After finishing both my starter and main, my friend Jim was finally given his starter, but not the requested Inti Raymi Tiradito (£12).
He was instead given the Ceviche Pisqu but after so long had past, he surrendered the will to point out the mistake and tucked into his starter.
Following this was the best meal of the night, the Chicharron (£16), coming with an juicy confit pork belly, sweet potato and rocoto sauce.
Particularly disappointing was how I wasn't asked if I'd like another drink until around two hours after my first beer, which the waitress then forgot, and I had to ask for it again.

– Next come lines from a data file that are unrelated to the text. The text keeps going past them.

/-! `winWr` -/
@[simp] theorem State.winWr_cycle (a : Nat) (bs : List Nat) : (s.winWr a bs).cycle = s.cycle := rfl
@[simp] theorem State.winWr_pending (a : Nat) (bs : List Nat) : (s.winWr a bs).pending = s.pending := rfl
@[simp] theorem State.winWr_out (a : Nat) (bs : List Nat) : (s.winWr a bs).out = s.out := rfl
@[simp] theorem State.winWr_freeIdx (a : Nat) (bs : List Nat) : (s.winWr a bs).freeIdx = s.freeIdx := rfl
@[simp] theorem State.winWr_stepping (a : Nat) (bs : List Nat) : (s.winWr a bs).stepping = s.stepping := rfl
@[simp] theorem State.winWr_regs (a : Nat) (bs : List Nat) : (s.winWr a bs).regs = s.regs := rfl
@[simp] theorem State.winWr_staged (a : Nat) (bs : List Nat) : (s.winWr a bs).staged = s.staged := rfl
@[simp] theorem State.winWr_cfgOld (a : Nat) (bs : List Nat) : (s.winWr a bs).cfgOld = s.cfgOld := rfl
@[simp] theorem State.winWr_oldUntil (a : Nat) (bs : List Nat) : (s.winWr a bs).oldUntil = s.oldUntil := rfl
@[simp] theorem State.winWr_commit (a : Nat) (bs : List Nat) : (s.winWr a bs).commit = s.commit := rfl
@[simp] theorem State.winWr_fab (a : Nat) (bs : List Nat) : (s.winWr a bs).fab = s.fab := rfl
@[simp] theorem State.winWr_eland (a : Nat) (bs : List Nat) : (s.winWr a bs).eland = s.eland := rfl
@[simp] theorem State.winWr_cores (a : Nat) (bs : List Nat) : (s.winWr a bs).cores = s.cores := rfl
@[simp] theorem State.winWr_cond (a : Nat) (bs : List Nat) : (s.winWr a bs).cond = s.cond := rfl
@[simp] theorem State.winWr_dsk (a : Nat) (bs : List Nat) : (s.winWr a bs).dsk = s.dsk := rfl
@[simp] theorem State.winWr_vrd (a : Nat) (bs : List Nat) : (s.winWr a bs).vrd = s.vrd := rfl
@[simp] theorem State.winWr_nets (a : Nat) (bs : List Nat) : (s.winWr a bs).nets = s.nets := rfl
@[simp] theorem State.winWr_keys (a : Nat) (bs : List Nat) : (s.winWr a bs).keys = s.keys := rfl
@[simp] theorem State.winWr_samplers (a : Nat) (bs : List Nat) : (s.winWr a bs).samplers = s.samplers := rfl
@[simp] theorem State.winWr_jobs (a : Nat) (bs : List Nat) : (s.winWr a bs).jobs = s.jobs := rfl
@[simp] theorem State.winWr_spb (a : Nat) (bs : List Nat) : (s.winWr a bs).spb = s.spb := rfl
@[simp] theorem State.winWr_memS (a : Nat) (bs : List Nat) : (s.winWr a bs).memS = s.memS := rfl
@[simp] theorem State.winWr_mem (a : Nat) (bs : List Nat) : (s.winWr a bs).mem = s.mem := rfl
@[simp] theorem State.winWr_win (a : Nat) (bs : List Nat) : (s.winWr a bs).win = cellsWrite s.win a bs := rfl
@[simp] theorem State.winWr_ue (a : Nat) (bs : List Nat) : (s.winWr a bs).ue = s.ue := rfl
@[simp] theorem State.winWr_ce (a : Nat) (bs : List Nat) : (s.winWr a bs).ce = s.ce := rfl
@[simp] theorem State.winWr_poison (a : Nat) (bs : List Nat) : (s.winWr a bs).poison = s.poison := rfl
@[simp] theorem State.winWr_ints (a : Nat) (bs : List Nat) : (s.winWr a bs).ints = s.ints := rfl
@[simp] theorem State.winWr_opx (a : Nat) (bs : List Nat) : (s.winWr a bs).opx = s.opx := rfl
@[simp] theorem State.winWr_tb (a : Nat) (bs : List Nat) : (s.winWr a bs).tb = s.tb := rfl
@[simp] theorem State.winWr_host (a : Nat) (bs : List Nat) : (s.winWr a bs).host = s.host := rfl
@[simp] theorem State.winWr_boot (a : Nat) (bs : List Nat) : (s.winWr a bs).boot = s.boot := rfl
@[simp] theorem State.winWr_lock (a : Nat) (bs : List Nat) : (s.winWr a bs).lock = s.lock := rfl
@[simp] theorem State.winWr_power (a : Nat) (bs : List Nat) : (s.winWr a bs).power = s.power := rfl
@[simp] theorem State.winWr_logs (a : Nat) (bs : List Nat) : (s.winWr a bs).logs = s.logs := rfl
@[simp] theorem State.winWr_frozen (a : Nat) (bs : List Nat) : (s.winWr a bs).frozen = s.frozen := rfl
@[simp] theorem State.winWr_ctl (a : Nat) (bs : List Nat) : (s.winWr a bs).ctl = s.ctl := rfl
@[simp] theorem State.winWr_snap (a : Nat) (bs : List Nat) : (s.winWr a bs).snap = s.snap := rfl
@[simp] theorem State.winWr_snapOther (a : Nat) (bs : List Nat) : (s.winWr a bs).snapOther = s.snapOther := rfl
@[simp] theorem State.winWr_phase (a : Nat) (bs : List Nat) : (s.winWr a bs).phase = s.phase := rfl

/-! `setCore` -/
@[simp] theorem State.setCore_cycle (u : Nat) (c : FawnCore) : (s.setCore u c).cycle = s.cycle := rfl
@[simp] theorem State.setCore_pending (u : Nat) (c : FawnCore) : (s.setCore u c).pending = s.pending := rfl
@[simp] theorem State.setCore_out (u : Nat) (c : FawnCore) : (s.setCore u c).out = s.out := rfl
@[simp] theorem State.setCore_freeIdx (u : Nat) (c : FawnCore) : (s.setCore u c).freeIdx = s.freeIdx := rfl
@[simp] theorem State.setCore_stepping (u : Nat) (c : FawnCore) : (s.setCore u c).stepping = s.stepping := rfl
@[simp] theorem State.setCore_regs (u : Nat) (c : FawnCore) : (s.setCore u c).regs = s.regs := rfl
@[simp] theorem State.setCore_staged (u : Nat) (c : FawnCore) : (s.setCore u c).staged = s.staged := rfl
@[simp] theorem State.setCore_cfgOld (u : Nat) (c : FawnCore) : (s.setCore u c).cfgOld = s.cfgOld := rfl
@[simp] theorem State.setCore_oldUntil (u : Nat) (c : FawnCore) : (s.setCore u c).oldUntil = s.oldUntil := rfl
@[simp] theorem State.setCore_commit (u : Nat) (c : FawnCore) : (s.setCore u c).commit = s.commit := rfl
@[simp] theorem State.setCore_fab (u : Nat) (c : FawnCore) : (s.setCore u c).fab = s.fab := rfl
@[simp] theorem State.setCore_eland (u : Nat) (c : FawnCore) : (s.setCore u c).eland = s.eland := rfl
@[simp] theorem State.setCore_cores (u : Nat) (c : FawnCore) : (s.setCore u c).cores = s.cores.put u c := rfl
@[simp] theorem State.setCore_cond (u : Nat) (c : FawnCore) : (s.setCore u c).cond = s.cond := rfl
@[simp] theorem State.setCore_dsk (u : Nat) (c : FawnCore) : (s.setCore u c).dsk = s.dsk := rfl
@[simp] theorem State.setCore_vrd (u : Nat) (c : FawnCore) : (s.setCore u c).vrd = s.vrd := rfl
@[simp] theorem State.setCore_nets (u : Nat) (c : FawnCore) : (s.setCore u c).nets = s.nets := rfl
@[simp] theorem State.setCore_keys (u : Nat) (c : FawnCore) : (s.setCore u c).keys = s.keys := rfl
@[simp] theorem State.setCore_samplers (u : Nat) (c : FawnCore) : (s.setCore u c).samplers = s.samplers := rfl
@[simp] theorem State.setCore_jobs (u : Nat) (c : FawnCore) : (s.setCore u c).jobs = s.jobs := rfl
@[simp] theorem State.setCore_spb (u : Nat) (c : FawnCore) : (s.setCore u c).spb = s.spb := rfl
@[simp] theorem State.setCore_memS (u : Nat) (c : FawnCore) : (s.setCore u c).memS = s.memS := rfl
@[simp] theorem State.setCore_mem (u : Nat) (c : FawnCore) : (s.setCore u c).mem = s.mem := rfl
@[simp] theorem State.setCore_win (u : Nat) (c : FawnCore) : (s.setCore u c).win = s.win := rfl
@[simp] theorem State.setCore_ue (u : Nat) (c : FawnCore) : (s.setCore u c).ue = s.ue := rfl
@[simp] theorem State.setCore_ce (u : Nat) (c : FawnCore) : (s.setCore u c).ce = s.ce := rfl
@[simp] theorem State.setCore_poison (u : Nat) (c : FawnCore) : (s.setCore u c).poison = s.poison := rfl
@[simp] theorem State.setCore_ints (u : Nat) (c : FawnCore) : (s.setCore u c).ints = s.ints := rfl
@[simp] theorem State.setCore_opx (u : Nat) (c : FawnCore) : (s.setCore u c).opx = s.opx := rfl
@[simp] theorem State.setCore_tb (u : Nat) (c : FawnCore) : (s.setCore u c).tb = s.tb := rfl
@[simp] theorem State.setCore_host (u : Nat) (c : FawnCore) : (s.setCore u c).host = s.host := rfl
@[simp] theorem State.setCore_boot (u : Nat) (c : FawnCore) : (s.setCore u c).boot = s.boot := rfl
@[simp] theorem State.setCore_lock (u : Nat) (c : FawnCore) : (s.setCore u c).lock = s.lock := rfl
@[simp] theorem State.setCore_power (u : Nat) (c : FawnCore) : (s.setCore u c).power = s.power := rfl
@[simp] theorem State.setCore_logs (u : Nat) (c : FawnCore) : (s.setCore u c).logs = s.logs := rfl
@[simp] theorem State.setCore_frozen (u : Nat) (c : FawnCore) : (s.setCore u c).frozen = s.frozen := rfl
@[simp] theorem State.setCore_ctl (u : Nat) (c : FawnCore) : (s.setCore u c).ctl = s.ctl := rfl
@[simp] theorem State.setCore_snap (u : Nat) (c : FawnCore) : (s.setCore u c).snap = s.snap := rfl
@[simp] theorem State.setCore_snapOther (u : Nat) (c : FawnCore) : (s.setCore u c).snapOther = s.snapOther := rfl
@[simp] theorem State.setCore_phase (u : Nat) (c : FawnCore) : (s.setCore u c).phase = s.phase := rfl

/-! `setEng` -/
@[simp] theorem State.setEng_cycle (u : Nat) (e : ElandUnit) : (s.setEng u e).cycle = s.cycle := rfl
@[simp] theorem State.setEng_pending (u : Nat) (e : ElandUnit) : (s.setEng u e).pending = s.pending := rfl
@[simp] theorem State.setEng_out (u : Nat) (e : ElandUnit) : (s.setEng u e).out = s.out := rfl
@[simp] theorem State.setEng_freeIdx (u : Nat) (e : ElandUnit) : (s.setEng u e).freeIdx = s.freeIdx := rfl
@[simp] theorem State.setEng_stepping (u : Nat) (e : ElandUnit) : (s.setEng u e).stepping = s.stepping := rfl
@[simp] theorem State.setEng_regs (u : Nat) (e : ElandUnit) : (s.setEng u e).regs = s.regs := rfl
@[simp] theorem State.setEng_staged (u : Nat) (e : ElandUnit) : (s.setEng u e).staged = s.staged := rfl
@[simp] theorem State.setEng_cfgOld (u : Nat) (e : ElandUnit) : (s.setEng u e).cfgOld = s.cfgOld := rfl
@[simp] theorem State.setEng_oldUntil (u : Nat) (e : ElandUnit) : (s.setEng u e).oldUntil = s.oldUntil := rfl
@[simp] theorem State.setEng_commit (u : Nat) (e : ElandUnit) : (s.setEng u e).commit = s.commit := rfl
@[simp] theorem State.setEng_fab (u : Nat) (e : ElandUnit) : (s.setEng u e).fab = s.fab := rfl
@[simp] theorem State.setEng_eland (u : Nat) (e : ElandUnit) : (s.setEng u e).eland = s.eland.put u e := rfl
@[simp] theorem State.setEng_cores (u : Nat) (e : ElandUnit) : (s.setEng u e).cores = s.cores := rfl
@[simp] theorem State.setEng_cond (u : Nat) (e : ElandUnit) : (s.setEng u e).cond = s.cond := rfl
@[simp] theorem State.setEng_dsk (u : Nat) (e : ElandUnit) : (s.setEng u e).dsk = s.dsk := rfl
@[simp] theorem State.setEng_vrd (u : Nat) (e : ElandUnit) : (s.setEng u e).vrd = s.vrd := rfl
@[simp] theorem State.setEng_nets (u : Nat) (e : ElandUnit) : (s.setEng u e).nets = s.nets := rfl
@[simp] theorem State.setEng_keys (u : Nat) (e : ElandUnit) : (s.setEng u e).keys = s.keys := rfl
@[simp] theorem State.setEng_samplers (u : Nat) (e : ElandUnit) : (s.setEng u e).samplers = s.samplers := rfl
@[simp] theorem State.setEng_jobs (u : Nat) (e : ElandUnit) : (s.setEng u e).jobs = s.jobs := rfl
@[simp] theorem State.setEng_spb (u : Nat) (e : ElandUnit) : (s.setEng u e).spb = s.spb := rfl
@[simp] theorem State.setEng_memS (u : Nat) (e : ElandUnit) : (s.setEng u e).memS = s.memS := rfl
@[simp] theorem State.setEng_mem (u : Nat) (e : ElandUnit) : (s.setEng u e).mem = s.mem := rfl
@[simp] theorem State.setEng_win (u : Nat) (e : ElandUnit) : (s.setEng u e).win = s.win := rfl
@[simp] theorem State.setEng_ue (u : Nat) (e : ElandUnit) : (s.setEng u e).ue = s.ue := rfl
@[simp] theorem State.setEng_ce (u : Nat) (e : ElandUnit) : (s.setEng u e).ce = s.ce := rfl
@[simp] theorem State.setEng_poison (u : Nat) (e : ElandUnit) : (s.setEng u e).poison = s.poison := rfl
@[simp] theorem State.setEng_ints (u : Nat) (e : ElandUnit) : (s.setEng u e).ints = s.ints := rfl
@[simp] theorem State.setEng_opx (u : Nat) (e : ElandUnit) : (s.setEng u e).opx = s.opx := rfl
@[simp] theorem State.setEng_tb (u : Nat) (e : ElandUnit) : (s.setEng u e).tb = s.tb := rfl
@[simp] theorem State.setEng_host (u : Nat) (e : ElandUnit) : (s.setEng u e).host = s.host := rfl
@[simp] theorem State.setEng_boot (u : Nat) (e : ElandUnit) : (s.setEng u e).boot = s.boot := rfl
@[simp] theorem State.setEng_lock (u : Nat) (e : ElandUnit) : (s.setEng u e).lock = s.lock := rfl
@[simp] theorem State.setEng_power (u : Nat) (e : ElandUnit) : (s.setEng u e).power = s.power := rfl
@[simp] theorem State.setEng_logs (u : Nat) (e : ElandUnit) : (s.setEng u e).logs = s.logs := rfl
@[simp] theorem State.setEng_frozen (u : Nat) (e : ElandUnit) : (s.setEng u e).frozen = s.frozen := rfl
@[simp] theorem State.setEng_ctl (u : Nat) (e : ElandUnit) : (s.setEng u e).ctl = s.ctl := rfl
@[simp] theorem State.setEng_snap (u : Nat) (e : ElandUnit) : (s.setEng u e).snap = s.snap := rfl
@[simp] theorem State.setEng_snapOther (u : Nat) (e : ElandUnit) : (s.setEng u e).snapOther = s.snapOther := rfl
@[simp] theorem State.setEng_phase (u : Nat) (e : ElandUnit) : (s.setEng u e).phase = s.phase := rfl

While opening new restaurants take hard work, they also take sufficient staff numbers and there appears to have been little thought given to ensuring diners are served in good time.
Considering the huge price it must be paying for a location in Fitzrovia why, I ask, could it not shell out of ensuring enough waiting staff?
When I got my drink I had a glass of Clef d'Argent Sauvignon Blanc (£7.50) which was a crisp choice, although it was disappointing there was only one Peruvian wine on the menu, Picasso (£46), which could only be ordered by the bottle.
For dessert, Jim and I opted for the Pisqu chocolate moose coming with Matcha ice cream and Amazonian chocolate with passion fruit - which all tasted much blander than the ingredients suggested.
Given Peru's popularity with tourists, especially in the last five years, there's a lot of potential at Pisqu to build a niche restaurant offering something a bit different.
But I'm amazed that, despite being over a month old, its owners hadn't appeared to give more thought to ensuring a better quality service.
Steep prices and long waiting times mean getwestlondon gives Pisqu two stars out of five.